*EXERCISE BRIEF:*
Filter the listing for lines containing "goes".

(Beginning of DATA TO EXAMINE)

-- ==== Sys2Proof/Machine/Package.lean ====
section
/-! DEFINITION. Klodefin packages (R520–R523), bank sets and the pointer (R528–R530), the checks of installed parts, and the fallback
(R532, R533). -/

namespace Sys2Proof.Machine

/-! ### Manifests (R521–R523) -/

/-- A part TYPE with an INDEX that R522 lists. -/
def partOk (type idx : Nat) : Bool :=
  decide (1 ≤ type ∧ type ≤ 8) && decide (idx < (if type = 6 then 8 else if type = 8 then 16 else 1))

/-- Part entry `k` of a manifest block. -/
def partEntry (b : List Byte) (k : Nat) : PartEntry :=
  let o := 0x40 + 64 * k
  { type := num b o 1, index := num b (o + 1) 1, version := num b (o + 4) 4, length := num b (o + 8) 4, nblocks := num b (o + 12) 4,
    sha := (b.drop (o + 32)).take 32 }

/-- The entry is well formed. -/
def entryOk (b : List Byte) (k : Nat) : Bool :=
  let o := 0x40 + 64 * k
  let p := partEntry b k
  partOk p.type p.index && p.nblocks == (p.length + 4095) / 4096 && num b (o + 2) 2 == 0 && num b (o + 16) 16 == 0

/-- The manifest of a 4 KiB block. -/
def manifestOf (b : List Byte) : Manifest :=
  { pkg := num b 8 8, svn := num b 0x10 4, fence := bit (num b 0x18 4) 0, signer := num b 0x1C 4,
    parts := (List.range (num b 6 2)).map (partEntry b), raw := b }

/-- A part's key in staging and in the banks. -/
def PartEntry.key (p : PartEntry) : Nat := p.type * 256 + p.index
def SetPart.key (p : SetPart) : Nat := p.type * 256 + p.index

/-- The blocks of all parts. -/
def Manifest.total (m : Manifest) : Nat := m.parts.foldl (fun a p => a + p.nblocks) 0

/-- The block is well formed (first row of R523). -/
def manifestWf (b : List Byte) : Bool :=
  let n := num b 6 2
  let m := manifestOf b
  b.length == 4096 && num b 0 4 == 0x46444C4B && num b 4 2 == 1 && decide (1 ≤ n ∧ n ≤ 32) && m.pkg != 0 &&
    decide (num b 0x18 4 < 2) && num b 0x20 32 == 0 && allZero (b.drop (0x80 + 64 * n)) &&
    (List.range n).all (entryOk b) && (m.parts.map PartEntry.key).eraseDups.length == n && decide (m.total ≤ 3840000)

/-- The signature of a manifest block verifies with the package key it names, whose mask covers every TYPE; key 0 covers all. -/
def manifestSigned (s : State) (b : List Byte) : Bool :=
  let n := 0x40 + 64 * num b 6 2
  decide (num b 0x1C 4 < 8) && s.signedBy Key.package (num b 0x1C 4) (b.take n) ((b.drop n).take 64)

def manifestCovered (s : State) (m : Manifest) : Bool :=
  m.signer == 0 || m.parts.all (fun p => bit (s.keyPriv Key.package m.signer) p.type)

/-- The silicon accepts the manifest. -/
def manifestFits (s : State) (b : List Byte) : Bool :=
  num b 0x14 2 == s.fld Fd.SYS_ID_PART &&
    decide (num b 0x16 1 ≤ s.fld Fd.SYS_ID_MAJOR ∧ s.fld Fd.SYS_ID_MAJOR ≤ num b 0x17 1)

/-- The checks of R523 in their order. -/
def manifestCode (s : State) (b : List Byte) : Nat :=
  let m := manifestOf b
  if !manifestWf b then Code.badArgument
  else if manifestFits s b && manifestSigned s b && manifestCovered s m && decide ((s.reg Ra.UPD_FENCE).toNat ≤ m.svn) &&
      (match s.upd.man with
        | some x => x.pkg == m.pkg
        | none => true) then Code.ok
  else Code.refused

/-! ### Update state (UPD_STAT) -/

namespace Upd
abbrev idle : Nat := 0
abbrev receiving : Nat := 1
abbrev verifying : Nat := 2
abbrev verified : Nat := 3
abbrev activating : Nat := 4
abbrev trial : Nat := 5
end Upd

def State.updState (s : State) : Nat := s.fld Fd.UPD_STAT_STATE
def State.setUpdState (s : State) (v : Nat) : State := s.setFld Fd.UPD_STAT_STATE v

/-- The result of a manifest, block or update command (UPD_CODE). -/
def updCode (s : State) (code : Nat) : State := s.setReg Ra.UPD_CODE (BitVec.ofNat 32 (code * 2 ^ 16))

/-! What the UPD block counts (R574): blocks by code, verifications that failed, activations abandoned, fallbacks, missing calibration records,
openings of the debug port, and its last scope. -/
namespace UpdCnt
abbrev block (code : Nat) : Nat := if code = Code.ok then 0 else if code = Code.badArgument then 1 else if code = Code.refused then 2 else 3
abbrev verifyBad : Nat := 4
abbrev abandon : Nat := 5
abbrev fall : Nat := 6
abbrev calMissing : Nat := 7
abbrev dbgOpen : Nat := 8
abbrev dbgScope : Nat := 9
end UpdCnt
def State.updCount (s : State) (k : Nat) : State := s.setUpd { s.upd with cnt := smPut 0 s.upd.cnt k (smGet 0 s.upd.cnt k + 1) }

/-- Every bit of every part is set. -/
def allStaged (s : State) : Bool := match s.upd.man with
  | some m => s.upd.staged.length == m.total
  | none => false

/-- Staging is freed: no package is staged. -/
def stagingFree (s : State) : State :=
  let s := (s.setUpd { s.upd with man := none, staged := [] }).setUpdState Upd.idle
  let s := ((s.setReg Ra.UPD_PKG_LO 0).setReg Ra.UPD_PKG_HI 0).setFld Fd.UPD_STAT_NPARTS 0
  (s.setReg Ra.UPD_TOTAL 0).setReg Ra.UPD_RX 0

/-! ### Bank sets (R529) -/

/-- The set the pointer names, and a set's record. -/
def State.setNo (s : State) : Nat := s.fld Fd.UPD_STAT_SET
def State.setRec (s : State) (k : Nat) : SetRec := s.upd.sets.getD k {}
def State.curSet (s : State) : SetRec := s.setRec s.setNo

/-- An installed part of a set. -/
def SetRec.part (r : SetRec) (type idx : Nat) : Option SetPart := r.parts.find? (fun p => p.type == type && p.index == idx)

/-- The part is one of the two under the safety rule (R522, R533). -/
def safetyPart (type idx : Nat) : Bool := type == 7 || (type == 6 && idx == 0)

/-- The bytes of an installed part. -/
def State.partBytes (s : State) (p : SetPart) : List Byte := smGet [] s.upd.banks (p.key * 2 + p.bank)

/-- An installed part passes (R530): its bytes have the record's SHA-256, and the manifest held with it is signed, lists it and is not below
the rollback fence. -/
def partPasses (s : State) (p : SetPart) : Bool :=
  let b := smGet [] s.upd.mans (p.key * 2 + p.bank)
  let m := manifestOf b
  sha256 (s.partBytes p) == p.sha && manifestWf b && manifestSigned s b && decide ((s.reg Ra.UPD_FENCE).toNat ≤ m.svn) &&
    m.parts.any (fun e => e.key == p.key && e.sha == p.sha)

/-- The loader of a set passes, and every other part. -/
def loaderPasses (s : State) (r : SetRec) : Bool := r.parts.all (fun p => p.type != 1 || partPasses s p)
def setPasses (s : State) (r : SetRec) : Bool := r.ok && r.parts.all (partPasses s)

/-- Write a set's record. -/
def State.putSet (s : State) (k : Nat) (r : SetRec) : State := s.setUpd { s.upd with sets := s.upd.sets.set k r }

/-- Write the bank pointer: current set and TRIAL. -/
def pointer (s : State) (set : Nat) (trial : Bool) : State := (s.setFld Fd.UPD_STAT_SET set).setFlag Fd.UPD_STAT_TRIAL trial

/-- The set a package makes (R528 step 4, R533): its parts in the banks not in use, the safety parts kept in theirs and listed as SAF_NEXT,
every other part as in the set before, which is its fallback. -/
def setOfPackage (s : State) (m : Manifest) : SetRec :=
  let old := s.curSet
  let bankOf := fun (p : PartEntry) => match old.part p.type p.index with
    | some x => 1 - x.bank
    | none => 0
  let fresh := m.parts.map (fun p =>
    ({ type := p.type, index := p.index, bank := bankOf p, version := p.version, sha := p.sha } : SetPart))
  let now := fresh.filter (fun p => !safetyPart p.type p.index)
  { pkg := m.pkg, parts := now ++ old.parts.filter (fun p => !now.any (fun x => x.key == p.key)),
    safNext := fresh.filter (fun p => safetyPart p.type p.index), fall := s.setNo, ok := true }

/-! ### Fallback (R532, R533) -/

/-- The pointer goes back to the fallback set with TRIAL clear, UPD_FALLBACK is recorded, and the package, if still staged, is VERIFIED
again (what is staged beside a safety-image trial goes on where it was). A safety-image trial falls back with reason 5: the MRAM latch is written
with cause 11 and DETAIL 15. -/
def fallBack (s : State) (reason : Nat) : State :=
  let cur := s.curSet
  let safe := s.upd.safTrial
  let s := pointer s cur.fall false
  let s := s.setUpdState (if s.upd.man.isNone then Upd.idle else if !safe then Upd.verified else if allStaged s then Upd.verifying else Upd.receiving)
  let s := logEvent (s.updCount UpdCnt.fall) Ev.updFallback Src.unit (if safe then 5 else reason) (cur.pkg % 2 ^ 32)
  if safe then
    let s := s.putSet cur.fall { s.setRec cur.fall with safNext := [] }
    lockOut (s.setUpd { s.upd with safTrial := false }) 11 15
  else s

/-- Boot steps 3 and 4 of a trial (R530): a fourth boot and a part that fails its check fall back; otherwise the attempt is counted, and
the trial clock starts at the first. -/
def bootTrial (s : State) : State :=
  let n := s.fld Fd.UPD_STAT_ATTEMPTS
  if 3 ≤ n then fallBack s 2
  else
    let s := s.setFld Fd.UPD_STAT_ATTEMPTS (n + 1)
    let s := if n = 0 then s.setReg Ra.UPD_TRIAL_S 600#32 else s
    if setPasses s s.curSet then s.setUpdState Upd.trial else fallBack (s.setUpd { s.upd with partBad := true }) 3

/-- The same outside a trial: the fallback set boots when its record is committed and all its parts pass. -/
def bootPlain (s : State) : State :=
  if setPasses s s.curSet then s
  else
    let s := s.setUpd { s.upd with partBad := true }
    let r := s.curSet
    if r.fall ≠ s.setNo ∧ setPasses s (s.setRec r.fall) = true then
      logEvent ((pointer s r.fall false).updCount UpdCnt.fall) Ev.updFallback Src.unit 3 (r.pkg % 2 ^ 32)
    else s

/-- The part check of a boot; it stops the boot where the set that is left does not pass. -/
def bootParts (s : State) : State :=
  let s := s.setUpd { s.upd with partBad := false }
  let s := if s.updState = Upd.activating then s.setUpdState Upd.verified else s
  if s.flag Fd.UPD_STAT_TRIAL then bootTrial s else bootPlain s

/-- The boot step at which a set that does not pass stops the boot: 3 for the loader, 4 for another part. -/
def bootStops (s : State) : Option Nat :=
  if setPasses s s.curSet then none else if loaderPasses s s.curSet then some 4 else some 3

end Sys2Proof.Machine
end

(End of DATA TO EXAMINE)

*SOLUTION FOR THIS EXERCISE:*
/-- The pointer goes back to the fallback set with TRIAL clear, UPD_FALLBACK is recorded, and the package, if still staged, is VERIFIED
again (what is staged beside a safety-image trial goes on where it was). A safety-image trial falls back with reason 5: the MRAM latch is written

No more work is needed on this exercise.